Write out exactly the lines below that run from the one containing "m with inflight" through the one containing "Config.Params.default with chi1344", both included, with no other lines.

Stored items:
=======
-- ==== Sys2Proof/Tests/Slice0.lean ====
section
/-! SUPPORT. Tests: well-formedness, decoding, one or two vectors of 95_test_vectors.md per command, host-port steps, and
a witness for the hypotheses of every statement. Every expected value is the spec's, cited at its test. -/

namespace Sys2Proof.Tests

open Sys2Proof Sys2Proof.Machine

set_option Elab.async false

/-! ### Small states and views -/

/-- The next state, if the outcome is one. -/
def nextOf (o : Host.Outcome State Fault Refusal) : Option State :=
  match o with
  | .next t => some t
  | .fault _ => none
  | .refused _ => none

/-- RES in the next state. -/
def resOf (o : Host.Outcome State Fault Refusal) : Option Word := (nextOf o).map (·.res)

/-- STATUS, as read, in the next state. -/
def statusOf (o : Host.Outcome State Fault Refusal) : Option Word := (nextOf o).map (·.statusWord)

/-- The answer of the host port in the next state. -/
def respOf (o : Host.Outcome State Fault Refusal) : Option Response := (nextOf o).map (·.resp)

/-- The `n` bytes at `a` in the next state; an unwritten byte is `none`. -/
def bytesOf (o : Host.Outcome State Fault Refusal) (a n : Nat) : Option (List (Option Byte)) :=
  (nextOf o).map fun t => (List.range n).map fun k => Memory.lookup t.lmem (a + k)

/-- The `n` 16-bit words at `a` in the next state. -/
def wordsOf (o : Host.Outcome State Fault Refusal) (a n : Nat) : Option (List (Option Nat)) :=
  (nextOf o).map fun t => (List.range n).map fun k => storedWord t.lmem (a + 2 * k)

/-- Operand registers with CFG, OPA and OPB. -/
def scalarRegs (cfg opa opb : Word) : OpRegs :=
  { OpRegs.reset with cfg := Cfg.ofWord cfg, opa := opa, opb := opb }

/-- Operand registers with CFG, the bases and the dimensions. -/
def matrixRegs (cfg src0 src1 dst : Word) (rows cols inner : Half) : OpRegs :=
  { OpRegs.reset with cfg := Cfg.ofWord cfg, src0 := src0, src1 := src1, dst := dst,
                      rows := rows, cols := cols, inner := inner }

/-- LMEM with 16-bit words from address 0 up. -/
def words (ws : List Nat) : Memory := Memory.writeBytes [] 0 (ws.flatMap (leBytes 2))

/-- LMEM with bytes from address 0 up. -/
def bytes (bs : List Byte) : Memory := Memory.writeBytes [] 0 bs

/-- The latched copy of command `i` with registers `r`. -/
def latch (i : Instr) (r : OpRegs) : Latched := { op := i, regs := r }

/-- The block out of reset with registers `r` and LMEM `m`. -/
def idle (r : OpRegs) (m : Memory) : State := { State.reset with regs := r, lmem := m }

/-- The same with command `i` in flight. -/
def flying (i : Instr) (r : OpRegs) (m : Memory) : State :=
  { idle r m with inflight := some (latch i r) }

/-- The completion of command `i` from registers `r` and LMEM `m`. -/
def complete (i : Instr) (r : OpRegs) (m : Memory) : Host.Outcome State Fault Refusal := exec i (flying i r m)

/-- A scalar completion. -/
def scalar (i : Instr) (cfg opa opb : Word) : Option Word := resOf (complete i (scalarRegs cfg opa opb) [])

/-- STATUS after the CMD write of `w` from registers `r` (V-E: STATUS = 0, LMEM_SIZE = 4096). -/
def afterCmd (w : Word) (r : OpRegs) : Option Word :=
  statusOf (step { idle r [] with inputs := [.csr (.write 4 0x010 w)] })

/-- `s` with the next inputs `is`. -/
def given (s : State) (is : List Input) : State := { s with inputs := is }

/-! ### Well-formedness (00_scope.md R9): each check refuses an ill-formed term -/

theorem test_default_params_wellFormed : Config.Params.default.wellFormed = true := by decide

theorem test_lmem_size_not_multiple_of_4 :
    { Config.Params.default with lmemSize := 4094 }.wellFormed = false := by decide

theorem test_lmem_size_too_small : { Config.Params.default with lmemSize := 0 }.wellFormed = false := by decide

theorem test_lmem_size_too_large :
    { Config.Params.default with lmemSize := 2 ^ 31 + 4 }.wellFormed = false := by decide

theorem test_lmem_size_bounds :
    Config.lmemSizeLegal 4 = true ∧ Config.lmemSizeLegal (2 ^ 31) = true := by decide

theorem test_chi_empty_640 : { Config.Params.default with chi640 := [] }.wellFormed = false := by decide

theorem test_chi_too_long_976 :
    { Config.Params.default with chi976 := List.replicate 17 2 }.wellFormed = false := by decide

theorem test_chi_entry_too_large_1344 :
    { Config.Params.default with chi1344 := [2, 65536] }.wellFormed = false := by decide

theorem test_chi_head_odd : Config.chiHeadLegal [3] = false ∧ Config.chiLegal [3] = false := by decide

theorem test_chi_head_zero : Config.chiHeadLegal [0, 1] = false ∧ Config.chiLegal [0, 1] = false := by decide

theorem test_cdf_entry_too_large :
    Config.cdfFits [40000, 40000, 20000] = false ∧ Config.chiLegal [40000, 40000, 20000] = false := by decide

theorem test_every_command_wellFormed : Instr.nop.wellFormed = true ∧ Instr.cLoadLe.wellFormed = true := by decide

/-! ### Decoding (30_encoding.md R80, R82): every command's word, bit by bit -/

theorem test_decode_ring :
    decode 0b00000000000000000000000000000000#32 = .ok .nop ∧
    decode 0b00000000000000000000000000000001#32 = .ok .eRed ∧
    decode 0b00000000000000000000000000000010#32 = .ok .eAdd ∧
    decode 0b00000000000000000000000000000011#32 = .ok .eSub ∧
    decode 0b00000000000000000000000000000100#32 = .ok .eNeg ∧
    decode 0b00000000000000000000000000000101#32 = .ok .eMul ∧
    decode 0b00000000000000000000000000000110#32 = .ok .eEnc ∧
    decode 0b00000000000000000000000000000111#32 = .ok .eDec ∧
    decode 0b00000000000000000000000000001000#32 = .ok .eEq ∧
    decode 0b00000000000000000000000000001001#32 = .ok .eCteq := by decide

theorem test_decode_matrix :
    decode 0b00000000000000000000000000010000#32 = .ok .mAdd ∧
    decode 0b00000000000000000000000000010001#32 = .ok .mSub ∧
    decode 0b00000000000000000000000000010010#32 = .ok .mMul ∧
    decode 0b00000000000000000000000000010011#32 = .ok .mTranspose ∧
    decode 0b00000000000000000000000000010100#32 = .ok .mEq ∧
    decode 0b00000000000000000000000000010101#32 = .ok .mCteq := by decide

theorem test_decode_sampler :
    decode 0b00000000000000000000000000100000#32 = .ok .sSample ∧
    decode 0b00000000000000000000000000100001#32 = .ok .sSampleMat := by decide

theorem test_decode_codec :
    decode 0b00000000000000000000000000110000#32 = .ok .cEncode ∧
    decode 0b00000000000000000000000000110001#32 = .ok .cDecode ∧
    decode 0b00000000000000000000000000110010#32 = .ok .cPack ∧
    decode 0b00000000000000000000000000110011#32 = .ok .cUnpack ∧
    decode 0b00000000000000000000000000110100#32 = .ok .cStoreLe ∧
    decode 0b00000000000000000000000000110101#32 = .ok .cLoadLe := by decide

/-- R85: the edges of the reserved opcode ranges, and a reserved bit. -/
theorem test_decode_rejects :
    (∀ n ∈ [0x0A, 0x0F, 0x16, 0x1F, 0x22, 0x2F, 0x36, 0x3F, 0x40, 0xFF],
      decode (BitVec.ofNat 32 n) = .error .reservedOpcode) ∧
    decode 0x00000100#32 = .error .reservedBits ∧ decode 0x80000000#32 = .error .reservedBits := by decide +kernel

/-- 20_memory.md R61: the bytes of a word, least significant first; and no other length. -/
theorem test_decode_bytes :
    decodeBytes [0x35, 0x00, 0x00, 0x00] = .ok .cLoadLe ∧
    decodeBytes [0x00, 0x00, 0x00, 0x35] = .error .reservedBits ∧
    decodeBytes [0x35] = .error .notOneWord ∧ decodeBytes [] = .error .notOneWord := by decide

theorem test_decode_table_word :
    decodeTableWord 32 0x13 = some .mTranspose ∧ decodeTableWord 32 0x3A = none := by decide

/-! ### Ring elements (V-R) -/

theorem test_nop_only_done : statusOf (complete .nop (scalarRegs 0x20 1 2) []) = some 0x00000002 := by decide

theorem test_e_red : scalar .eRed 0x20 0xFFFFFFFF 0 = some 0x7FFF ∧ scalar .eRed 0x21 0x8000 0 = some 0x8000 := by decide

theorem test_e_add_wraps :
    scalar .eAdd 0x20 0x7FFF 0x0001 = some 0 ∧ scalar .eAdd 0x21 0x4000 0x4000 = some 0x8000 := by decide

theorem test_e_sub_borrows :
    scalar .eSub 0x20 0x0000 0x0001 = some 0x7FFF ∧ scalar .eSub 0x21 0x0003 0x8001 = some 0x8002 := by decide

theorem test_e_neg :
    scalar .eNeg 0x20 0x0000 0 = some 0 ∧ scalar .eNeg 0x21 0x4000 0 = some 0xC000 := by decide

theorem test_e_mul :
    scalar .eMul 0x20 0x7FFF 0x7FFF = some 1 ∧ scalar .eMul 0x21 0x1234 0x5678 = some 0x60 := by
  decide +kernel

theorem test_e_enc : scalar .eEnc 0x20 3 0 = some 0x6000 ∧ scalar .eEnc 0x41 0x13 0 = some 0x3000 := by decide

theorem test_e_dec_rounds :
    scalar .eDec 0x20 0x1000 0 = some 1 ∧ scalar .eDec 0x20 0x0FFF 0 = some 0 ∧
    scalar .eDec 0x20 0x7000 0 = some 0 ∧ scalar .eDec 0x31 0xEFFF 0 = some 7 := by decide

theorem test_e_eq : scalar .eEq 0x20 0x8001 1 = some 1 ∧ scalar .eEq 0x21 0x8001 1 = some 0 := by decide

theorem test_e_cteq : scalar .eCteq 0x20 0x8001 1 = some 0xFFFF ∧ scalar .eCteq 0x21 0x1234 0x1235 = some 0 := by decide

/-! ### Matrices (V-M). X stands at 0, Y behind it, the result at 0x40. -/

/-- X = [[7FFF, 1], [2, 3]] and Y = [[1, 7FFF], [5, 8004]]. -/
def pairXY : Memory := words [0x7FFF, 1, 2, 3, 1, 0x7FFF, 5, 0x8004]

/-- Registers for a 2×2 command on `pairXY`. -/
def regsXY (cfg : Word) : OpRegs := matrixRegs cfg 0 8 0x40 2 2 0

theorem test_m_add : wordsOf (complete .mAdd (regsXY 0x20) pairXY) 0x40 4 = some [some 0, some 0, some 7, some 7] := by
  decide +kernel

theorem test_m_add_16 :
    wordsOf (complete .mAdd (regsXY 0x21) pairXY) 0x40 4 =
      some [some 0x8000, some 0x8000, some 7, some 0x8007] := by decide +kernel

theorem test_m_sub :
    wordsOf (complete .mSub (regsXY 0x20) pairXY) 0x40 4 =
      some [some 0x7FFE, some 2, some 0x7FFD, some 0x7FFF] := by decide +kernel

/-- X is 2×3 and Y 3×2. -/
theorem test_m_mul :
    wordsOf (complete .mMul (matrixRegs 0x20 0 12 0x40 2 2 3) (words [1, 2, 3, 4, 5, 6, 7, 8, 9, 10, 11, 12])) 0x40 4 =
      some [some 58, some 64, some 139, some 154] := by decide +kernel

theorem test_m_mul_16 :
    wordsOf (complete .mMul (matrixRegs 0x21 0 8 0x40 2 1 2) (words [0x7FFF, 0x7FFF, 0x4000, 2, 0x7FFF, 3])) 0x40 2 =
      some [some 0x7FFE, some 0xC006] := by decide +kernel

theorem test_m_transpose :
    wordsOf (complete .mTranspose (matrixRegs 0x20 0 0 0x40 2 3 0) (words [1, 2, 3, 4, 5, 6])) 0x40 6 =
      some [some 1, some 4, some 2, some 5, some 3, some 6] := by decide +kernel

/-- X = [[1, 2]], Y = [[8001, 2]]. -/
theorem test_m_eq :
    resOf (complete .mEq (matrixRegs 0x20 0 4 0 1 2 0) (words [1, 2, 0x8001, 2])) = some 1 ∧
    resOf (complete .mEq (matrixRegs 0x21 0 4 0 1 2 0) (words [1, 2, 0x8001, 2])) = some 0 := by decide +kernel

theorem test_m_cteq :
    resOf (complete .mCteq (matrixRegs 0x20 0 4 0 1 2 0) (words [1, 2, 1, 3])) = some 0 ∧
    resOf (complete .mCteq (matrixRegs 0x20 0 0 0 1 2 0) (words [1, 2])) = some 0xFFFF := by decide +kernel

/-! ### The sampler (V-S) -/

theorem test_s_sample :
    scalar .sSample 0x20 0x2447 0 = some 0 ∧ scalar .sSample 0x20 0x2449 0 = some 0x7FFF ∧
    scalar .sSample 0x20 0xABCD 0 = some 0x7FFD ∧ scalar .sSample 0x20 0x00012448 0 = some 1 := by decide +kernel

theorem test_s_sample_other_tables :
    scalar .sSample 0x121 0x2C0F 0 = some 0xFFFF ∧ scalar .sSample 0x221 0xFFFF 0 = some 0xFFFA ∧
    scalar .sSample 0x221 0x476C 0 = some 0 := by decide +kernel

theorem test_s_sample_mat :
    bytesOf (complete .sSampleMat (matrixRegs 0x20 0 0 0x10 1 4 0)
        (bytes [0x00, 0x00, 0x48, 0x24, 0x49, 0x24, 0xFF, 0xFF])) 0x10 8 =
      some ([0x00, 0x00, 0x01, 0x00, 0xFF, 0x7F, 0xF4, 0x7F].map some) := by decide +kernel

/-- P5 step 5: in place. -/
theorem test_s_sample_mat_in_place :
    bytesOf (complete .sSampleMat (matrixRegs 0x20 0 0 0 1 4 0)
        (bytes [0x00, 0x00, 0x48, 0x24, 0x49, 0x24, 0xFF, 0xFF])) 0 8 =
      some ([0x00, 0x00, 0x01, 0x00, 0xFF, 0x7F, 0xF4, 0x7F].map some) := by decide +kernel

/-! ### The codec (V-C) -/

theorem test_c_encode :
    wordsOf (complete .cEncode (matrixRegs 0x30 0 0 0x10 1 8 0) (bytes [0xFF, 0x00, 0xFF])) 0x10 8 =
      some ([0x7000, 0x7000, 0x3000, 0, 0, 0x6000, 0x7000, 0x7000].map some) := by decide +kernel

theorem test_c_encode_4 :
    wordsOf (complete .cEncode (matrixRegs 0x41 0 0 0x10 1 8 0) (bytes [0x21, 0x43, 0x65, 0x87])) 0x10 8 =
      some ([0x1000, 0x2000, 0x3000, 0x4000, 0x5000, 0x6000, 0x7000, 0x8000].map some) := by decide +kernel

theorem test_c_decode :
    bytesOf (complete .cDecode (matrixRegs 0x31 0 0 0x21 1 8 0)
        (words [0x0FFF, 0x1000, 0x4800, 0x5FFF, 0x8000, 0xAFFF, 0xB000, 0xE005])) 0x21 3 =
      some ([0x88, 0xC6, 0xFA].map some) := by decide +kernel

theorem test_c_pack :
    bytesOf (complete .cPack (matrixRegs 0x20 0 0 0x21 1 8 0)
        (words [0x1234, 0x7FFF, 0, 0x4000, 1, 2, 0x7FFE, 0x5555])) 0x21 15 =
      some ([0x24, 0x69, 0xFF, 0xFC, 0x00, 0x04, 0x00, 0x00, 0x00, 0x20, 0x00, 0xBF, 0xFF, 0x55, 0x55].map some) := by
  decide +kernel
=======
▶ ANSWER TO THIS EXERCISE
  { idle r m with inflight := some (latch i r) }

/-- The completion of command `i` from registers `r` and LMEM `m`. -/
def complete (i : Instr) (r : OpRegs) (m : Memory) : Host.Outcome State Fault Refusal := exec i (flying i r m)

/-- A scalar completion. -/
def scalar (i : Instr) (cfg opa opb : Word) : Option Word := resOf (complete i (scalarRegs cfg opa opb) [])

/-- STATUS after the CMD write of `w` from registers `r` (V-E: STATUS = 0, LMEM_SIZE = 4096). -/
def afterCmd (w : Word) (r : OpRegs) : Option Word :=
  statusOf (step { idle r [] with inputs := [.csr (.write 4 0x010 w)] })

/-- `s` with the next inputs `is`. -/
def given (s : State) (is : List Input) : State := { s with inputs := is }

/-! ### Well-formedness (00_scope.md R9): each check refuses an ill-formed term -/

theorem test_default_params_wellFormed : Config.Params.default.wellFormed = true := by decide

theorem test_lmem_size_not_multiple_of_4 :
    { Config.Params.default with lmemSize := 4094 }.wellFormed = false := by decide

theorem test_lmem_size_too_small : { Config.Params.default with lmemSize := 0 }.wellFormed = false := by decide

theorem test_lmem_size_too_large :
    { Config.Params.default with lmemSize := 2 ^ 31 + 4 }.wellFormed = false := by decide

theorem test_lmem_size_bounds :
    Config.lmemSizeLegal 4 = true ∧ Config.lmemSizeLegal (2 ^ 31) = true := by decide

theorem test_chi_empty_640 : { Config.Params.default with chi640 := [] }.wellFormed = false := by decide

theorem test_chi_too_long_976 :
    { Config.Params.default with chi976 := List.replicate 17 2 }.wellFormed = false := by decide

theorem test_chi_entry_too_large_1344 :
    { Config.Params.default with chi1344 := [2, 65536] }.wellFormed = false := by decide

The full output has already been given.